Problem requirements
The answer is every line in the data below that contains the word "toNat".

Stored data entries
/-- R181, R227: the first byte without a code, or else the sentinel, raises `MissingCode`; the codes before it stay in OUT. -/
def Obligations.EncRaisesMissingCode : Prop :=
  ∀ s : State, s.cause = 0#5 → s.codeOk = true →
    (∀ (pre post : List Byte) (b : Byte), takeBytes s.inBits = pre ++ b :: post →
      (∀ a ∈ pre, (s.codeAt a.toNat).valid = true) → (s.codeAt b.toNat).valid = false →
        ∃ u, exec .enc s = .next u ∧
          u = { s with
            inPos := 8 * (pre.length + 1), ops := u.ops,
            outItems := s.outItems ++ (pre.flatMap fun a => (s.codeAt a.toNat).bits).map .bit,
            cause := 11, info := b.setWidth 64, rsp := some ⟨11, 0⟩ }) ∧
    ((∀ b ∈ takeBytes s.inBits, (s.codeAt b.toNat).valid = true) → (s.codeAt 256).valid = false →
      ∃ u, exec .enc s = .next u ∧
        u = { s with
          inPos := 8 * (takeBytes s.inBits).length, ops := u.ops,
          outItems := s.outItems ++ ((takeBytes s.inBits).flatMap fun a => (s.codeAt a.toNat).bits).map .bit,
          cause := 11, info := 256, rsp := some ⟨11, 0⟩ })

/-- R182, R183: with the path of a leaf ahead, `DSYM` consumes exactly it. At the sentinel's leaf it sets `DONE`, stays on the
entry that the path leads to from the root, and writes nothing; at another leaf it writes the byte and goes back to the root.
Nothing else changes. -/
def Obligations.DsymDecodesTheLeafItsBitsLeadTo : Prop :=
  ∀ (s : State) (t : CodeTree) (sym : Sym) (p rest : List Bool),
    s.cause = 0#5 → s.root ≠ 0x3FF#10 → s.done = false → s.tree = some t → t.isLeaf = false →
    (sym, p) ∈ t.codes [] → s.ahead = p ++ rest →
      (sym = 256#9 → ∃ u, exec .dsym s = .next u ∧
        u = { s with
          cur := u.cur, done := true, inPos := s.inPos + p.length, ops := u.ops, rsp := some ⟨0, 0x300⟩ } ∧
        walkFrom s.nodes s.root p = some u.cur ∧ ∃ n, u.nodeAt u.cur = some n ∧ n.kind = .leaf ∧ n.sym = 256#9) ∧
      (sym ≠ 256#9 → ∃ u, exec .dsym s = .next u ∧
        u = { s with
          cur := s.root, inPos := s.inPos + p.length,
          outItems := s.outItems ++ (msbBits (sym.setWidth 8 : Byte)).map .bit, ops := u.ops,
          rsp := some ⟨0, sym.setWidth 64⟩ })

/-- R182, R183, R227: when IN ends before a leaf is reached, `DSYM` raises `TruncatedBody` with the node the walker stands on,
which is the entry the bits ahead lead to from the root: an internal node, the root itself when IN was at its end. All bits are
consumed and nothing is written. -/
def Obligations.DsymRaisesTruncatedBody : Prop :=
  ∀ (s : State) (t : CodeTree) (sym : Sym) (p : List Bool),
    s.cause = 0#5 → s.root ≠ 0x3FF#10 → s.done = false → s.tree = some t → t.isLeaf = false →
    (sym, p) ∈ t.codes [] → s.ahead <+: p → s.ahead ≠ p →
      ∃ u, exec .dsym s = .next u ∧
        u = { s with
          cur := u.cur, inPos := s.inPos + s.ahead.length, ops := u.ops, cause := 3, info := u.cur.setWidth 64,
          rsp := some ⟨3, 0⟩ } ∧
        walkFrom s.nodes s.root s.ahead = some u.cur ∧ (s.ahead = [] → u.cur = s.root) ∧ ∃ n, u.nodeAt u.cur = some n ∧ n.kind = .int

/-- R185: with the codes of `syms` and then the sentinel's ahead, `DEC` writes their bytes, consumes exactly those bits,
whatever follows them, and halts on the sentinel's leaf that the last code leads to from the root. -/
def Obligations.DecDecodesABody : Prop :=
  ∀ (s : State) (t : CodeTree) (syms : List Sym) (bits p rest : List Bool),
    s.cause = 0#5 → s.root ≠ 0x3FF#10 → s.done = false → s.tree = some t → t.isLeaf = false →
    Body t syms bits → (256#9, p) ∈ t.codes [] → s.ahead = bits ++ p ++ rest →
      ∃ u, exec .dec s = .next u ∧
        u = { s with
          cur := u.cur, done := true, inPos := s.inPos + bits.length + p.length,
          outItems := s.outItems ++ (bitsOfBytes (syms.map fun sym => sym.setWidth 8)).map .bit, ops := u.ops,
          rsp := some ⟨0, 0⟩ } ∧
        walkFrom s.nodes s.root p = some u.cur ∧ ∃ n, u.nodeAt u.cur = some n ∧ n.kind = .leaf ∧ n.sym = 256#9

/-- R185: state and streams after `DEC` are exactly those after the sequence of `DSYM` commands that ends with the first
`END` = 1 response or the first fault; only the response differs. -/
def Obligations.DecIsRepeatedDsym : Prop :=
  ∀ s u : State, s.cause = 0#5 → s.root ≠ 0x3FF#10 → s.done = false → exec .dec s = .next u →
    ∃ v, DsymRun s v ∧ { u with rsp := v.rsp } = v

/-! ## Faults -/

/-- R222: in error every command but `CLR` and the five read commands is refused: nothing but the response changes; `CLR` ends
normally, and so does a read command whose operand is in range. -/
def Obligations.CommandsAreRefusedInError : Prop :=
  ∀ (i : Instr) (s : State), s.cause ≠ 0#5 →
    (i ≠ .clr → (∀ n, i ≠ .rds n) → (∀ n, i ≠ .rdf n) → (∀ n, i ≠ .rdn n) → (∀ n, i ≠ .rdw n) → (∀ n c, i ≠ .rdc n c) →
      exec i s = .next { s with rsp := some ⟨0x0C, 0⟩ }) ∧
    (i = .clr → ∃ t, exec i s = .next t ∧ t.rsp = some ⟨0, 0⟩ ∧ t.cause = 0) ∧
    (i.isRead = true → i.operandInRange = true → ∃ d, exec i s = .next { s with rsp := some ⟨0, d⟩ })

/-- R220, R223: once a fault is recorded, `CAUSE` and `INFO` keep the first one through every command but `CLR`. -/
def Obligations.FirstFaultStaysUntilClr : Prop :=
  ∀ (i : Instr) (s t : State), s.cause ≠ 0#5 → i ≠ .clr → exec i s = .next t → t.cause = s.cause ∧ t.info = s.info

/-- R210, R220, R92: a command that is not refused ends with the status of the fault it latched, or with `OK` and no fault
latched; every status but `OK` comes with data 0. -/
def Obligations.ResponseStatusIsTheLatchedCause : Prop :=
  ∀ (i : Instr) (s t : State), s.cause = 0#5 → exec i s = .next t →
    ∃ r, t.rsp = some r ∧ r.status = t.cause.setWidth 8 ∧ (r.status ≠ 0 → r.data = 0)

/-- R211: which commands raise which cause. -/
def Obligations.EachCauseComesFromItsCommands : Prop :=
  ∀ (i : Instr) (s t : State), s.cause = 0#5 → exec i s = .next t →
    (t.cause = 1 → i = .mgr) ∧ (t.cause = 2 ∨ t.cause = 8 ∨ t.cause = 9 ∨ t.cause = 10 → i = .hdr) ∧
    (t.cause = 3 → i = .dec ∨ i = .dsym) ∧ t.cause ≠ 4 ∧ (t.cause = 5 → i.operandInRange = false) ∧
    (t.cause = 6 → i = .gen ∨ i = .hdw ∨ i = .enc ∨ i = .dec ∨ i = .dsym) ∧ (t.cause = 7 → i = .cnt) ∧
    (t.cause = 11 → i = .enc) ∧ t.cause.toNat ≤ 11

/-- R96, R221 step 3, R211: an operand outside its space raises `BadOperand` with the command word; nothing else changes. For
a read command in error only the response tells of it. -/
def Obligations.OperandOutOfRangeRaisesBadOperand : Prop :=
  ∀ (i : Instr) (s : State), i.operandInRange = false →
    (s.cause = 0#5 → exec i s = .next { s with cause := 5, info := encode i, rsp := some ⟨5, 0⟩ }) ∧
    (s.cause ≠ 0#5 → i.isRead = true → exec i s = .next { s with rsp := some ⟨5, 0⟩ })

Solved exercise
      (∀ a ∈ pre, (s.codeAt a.toNat).valid = true) → (s.codeAt b.toNat).valid = false →
            outItems := s.outItems ++ (pre.flatMap fun a => (s.codeAt a.toNat).bits).map .bit,
    ((∀ b ∈ takeBytes s.inBits, (s.codeAt b.toNat).valid = true) → (s.codeAt 256).valid = false →
          outItems := s.outItems ++ ((takeBytes s.inBits).flatMap fun a => (s.codeAt a.toNat).bits).map .bit,
    (t.cause = 11 → i = .enc) ∧ t.cause.toNat ≤ 11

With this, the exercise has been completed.